Ao julgar o Incidente de Resolução de Demanda Repetitiva – IRDR nº 3.043/2017, em que se discutia a possibilidade de cobrança de tarifas em conta bancária exclusiva para o recebimento de proventos ou benefícios previdenciários, o Egrégio Tribunal de Justiça do Estado do Maranhão, por seu órgão Pleno, fixou a tese, que por força do art. 985, incisos I e II, do Código de Processo Civil devem ser aplicadas ao presente caso, abaixo transcrita. "É ilícita a cobrança de tarifas bancárias para o recebimento de proventos e/ou benefícios previdenciários, por meio de cartão magnético do INSS e através de conta de depósito com pacote essencial, sendo possível a cobrança de tarifas bancárias na contratação de pacote remunerado de serviços ou quando excedidos os limites de gratuidade previstos na Res. 3.919/2010 do BACEN, desde que o aposentado seja previa e efetivamente informado pela instituição financeira." No caso dos autos, a cobrança da CART CRED ANUID decorre da conta-corrente.
Porém, restou demonstrado que a conta-corrente não foi contratada, por conseguinte, não foi informado ao consumidor acerca da incidência de tarifas.
De igual forma a parte Ré não prova a contratação de pacote de serviço remunerado, nem que foram excedidos os limites de gratuidade previstos na Res. 3.919/2010 do BACEN, menos ainda que o Consumidor tenha sido informado desse excedente.
Assim, é ilegal a cobrança da CART CRED ANUID.

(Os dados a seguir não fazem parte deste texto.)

-- ==== Sys2Proof/Machine/Segments.lean ====
section
/-! DEFINITION. The Segment Manager: write point allocation and the closing step (sections 4.4 to 4.6). -/

namespace Sys2Proof.Machine

/-! ### Allocation (section 4.4) -/

/-- R78: a die is eligible for a mask when its bit is set, it is below D, it has an assigned core and a free segment. -/
def State.eligible (s : State) (mask : DieMask) (d : Nat) : Bool :=
  mask.getLsbD d && d < s.geo.dies && (s.die d).assigned.isSome && !(s.die d).freeQueue.isEmpty

/-- R79: the dies in cyclic order from the die after the rotation pointer, ending with the pointer's own die. -/
def State.dieOrder (s : State) : List Nat := (List.range s.geo.dies).map fun k => (s.rotation + 1 + k) % s.geo.dies

/-- R79: of two dies met in cyclic order, the later one is preferred only with fewer open write points. -/
def State.betterDie (s : State) (mask : DieMask) (best : Option Nat) (d : Nat) : Option Nat :=
  if s.eligible mask d then
    match best with
    | none => some d
    | some b => if (s.die d).openPoints < (s.die b).openPoints then some d else some b
  else best

/-- R79: the eligible die with the fewest open write points, the first in cyclic order among equals. -/
def State.chooseDie (s : State) (mask : DieMask) : Option Nat := s.dieOrder.foldl (s.betterDie mask) none

/-- R81: a die whose free count is below the low-water mark, with its supply-low mark clear, reports SUPPLY LOW once. -/
def State.reportSupplyLow (s : State) (d : Nat) : State :=
  let die := s.die d
  if die.freeQueue.length < s.limits.lowWater && !die.supplyLow then
    (s.emitToDie d (.supplyLow d die.freeQueue.length)).setDie d { die with supplyLow := true }
  else s

/-- R76, R19: a free count at or above the low-water mark clears the supply-low mark. -/
def State.clearSupplyLow (s : State) (d : Nat) : State :=
  let die := s.die d
  if s.limits.lowWater ≤ die.freeQueue.length then s.setDie d { die with supplyLow := false } else s

/-- R80, R87: the state of a stream that gains a write point. DRAINING stays DRAINING. -/
def StreamState.gainPoint : StreamState → StreamState
  | .idle => .active
  | .waitSupply => .active
  | .free => .free
  | .active => .active
  | .draining => .draining
  | .halted => .halted

/-- R87, R116, R125: the state of a stream that loses its write point. DRAINING stays DRAINING. -/
def StreamState.losePoint : StreamState → StreamState
  | .active => .idle
  | .free => .free
  | .idle => .idle
  | .waitSupply => .waitSupply
  | .draining => .draining
  | .halted => .halted

/-- The supply wait of stream i becomes no: it leaves the WAIT-SUPPLY list (R84). -/
def State.leaveSupply (s : State) (i : Nat) : State := { s with waitSupply := s.waitSupply.filter (· ≠ i) }

/-- R80: block b, the head of die d's free queue, becomes OPEN as the write point of stream i. -/
def State.openPoint (s : State) (i d b : Nat) : State :=
  let st := s.stream i
  let die := s.die d
  let s := s.setDie d { die with freeQueue := die.freeQueue.tail, openPoints := die.openPoints + 1 }
  let s := s.setSegment ⟨d, b⟩ { Segment.powerOn with state := .opened, owner := some i, cls := st.cls.segment }
  let s := s.setStream i { st with writePoint := some ⟨d, b⟩, state := st.state.gainPoint }
  { s.leaveSupply i with rotation := d }

/-- R78 to R81: an allocation for stream i; none when no die is eligible. -/
def State.allocate (s : State) (i : Nat) : Option State :=
  match s.chooseDie (s.stream i).mask with
  | none => none
  | some d =>
    match (s.die d).freeQueue with
    | [] => none
    | b :: _ => some ((s.openPoint i d b).reportSupplyLow d)

/-- R82: a stream whose allocation failed joins the tail of the WAIT-SUPPLY list, unless it is already on it. -/
def State.joinSupply (s : State) (i : Nat) : State :=
  let st := s.stream i
  let s := if s.supplyWait i then s else { s with waitSupply := s.waitSupply ++ [i] }
  s.setStream i { st with state := if st.state = .idle then .waitSupply else st.state }

/-! ### Slot wait lists (R59) -/

/-- R59: stream i joins the tail of die d's slot wait list, if it is not already on it. -/
def State.joinSlotWait (s : State) (d i : Nat) : State :=
  let die := s.die d
  if die.slotWait.contains i then s else s.setDie d { die with slotWait := die.slotWait ++ [i] }

/-- R59: stream i leaves die d's slot wait list. -/
def State.leaveSlotWait (s : State) (d i : Nat) : State :=
  let die := s.die d
  s.setDie d { die with slotWait := die.slotWait.filter (· ≠ i) }

/-- R59: stream i leaves the slot wait list of its write point's die, the only one it can be on. -/
def State.leaveOwnSlotWait (s : State) (i : Nat) : State :=
  match (s.stream i).writePoint with
  | some g => s.leaveSlotWait g.die i
  | none => s

/-! ### Closing (section 4.6) -/

/-- R73: one OPEN segment of the die less. -/
def State.dropOpenPoint (s : State) (d : Nat) : State :=
  let die := s.die d
  s.setDie d { die with openPoints := die.openPoints - 1 }

/-- R88 step 5: segment g stops being its owner's write point or finishing segment. -/
def State.detach (s : State) (i : Nat) (g : Seg) : State :=
  let st := s.stream i
  s.setStream i { st with
    writePoint := if st.writePoint = some g then none else st.writePoint,
    finishing := if st.finishing = some g then none else st.finishing }

/-- R88 steps 2 to 5 on the entry of segment g. -/
def Segment.close (e : Segment) (units : Nat) (seq : Word) (failure : Bool) : Segment :=
  { e with state := .closed, nextUnit := e.doneUnits, closeSeq := seq,
           short := if e.doneUnits < units then true else e.short, failed := if failure then true else e.failed }

/-- R88, R91: the closing step of segment g. `failure` is a program failure or core takeover as the cause. -/
def State.closeSegment (s : State) (g : Seg) (failure : Bool) : State :=
  let e := s.segment g
  let s := if e.state = .opened then s.dropOpenPoint g.die else s
  let s := { s with closeSeq := s.closeSeq + 1 }
  let e' := e.close s.geo.units s.closeSeq failure
  let s := s.setSegment g e'
  let s := match e.owner with
    | some i => s.detach i g
    | none => s
  (s.emitToDie g.die (.segmentClosed g e.owner e'.short e'.failed)).emit .rp (.segmentClosed g e.owner e'.short e'.failed)

end Sys2Proof.Machine
end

A indenização por dano material e compensação por dano moral.
Além da reversão do cancelamento da cobrança, a Parte Autora postula indenização por dano material e compensação por dano moral.
A pretensão da Parte Autora encontra amparo no inciso X do art. 5º, da Constituição Federal, que diz: “são invioláveis a intimidade, a vida privada, a honra e a imagem das pessoas, assegurado o direito a indenização pelo dano material ou moral decorrente de sua violação”.
A responsabilidade civil objetiva e seus elementos. É objetiva a responsabilidade civil da instituição financeira por dano que cause ao consumidor, nos termos do art. 14, da Lei 8.078/90.
Portanto, não se discute acerca do dolo ou culpa de seu agente.
Tal discussão só seria possível se o seu agente tivesse sido chamado ao processo, mas apenas entre o mesmo e a Parte Ré, em razão do direito de regresso, o que não houve nestes autos.
São elementos da responsabilidade civil objetiva: 1) ato ilícito; 2) dano, material e ou moral; 3) nexo causal entre o dano objeto de ressarcimento e o ato ilícito.
O ato ilícito No caso dos autos, o ato ilícito praticado pela Parte Ré está provado.
Com efeito, ao proceder converter a conta benefício em conta bancária e, por conseguinte, efetuar desconto mensal de tarifa bancária, no provento previdenciário da Parte Autora, a seu favor, sem contrato ou negócio jurídico válido que o justificasse, a Parte Ré não agiu no exercício regular de um direito, mas sim, por ação voluntária, violou direito da Parte Autora e, por conseguinte, cometeu ato ilícito, a teor do artigo 186, do Código Civil, que diz: Art. 186.
Aquele que, por ação ou omissão voluntária, negligência ou imprudência, violar direito e causar dano a outrem, ainda que exclusivamente moral, comete ato ilícito.
O dano: material e moral Do ato ilícito praticado pela parte Ré, resultou para a parte Autora dano material.
O dano material corresponde a tudo que a Parte Autora efetivamente perdeu em razão direta do ato ilícito praticado pela Ré, dano emergente (CC, art. 402).
Resume-se aos valores descontados indevidamente dos proventos de sua aposentadoria, dos quais foi privado ilegalmente durante todo o período em que ocorreu o desconto.
Ocorre, porém, a reversão pretendida deveria ter ocorrido administrativamente, sem a necessidade de intervenção do Poder Judiciário.
Porém, não há prova de que a Parte Autora a tenha postulado na seara administrativa.
Assim, a parte Autora utilizou os serviços da conta-corrente.
Portanto, a cobrança das tarifas se mostra ilegal, desde a citação.
Nesse sentido: EMENTA CIVIL E PROCESSO CIVIL.
APELAÇÃO CÍVEL.
COBRANÇA DE TARIFAS BANCÁRIAS EM CONTA DE APOSENTADO.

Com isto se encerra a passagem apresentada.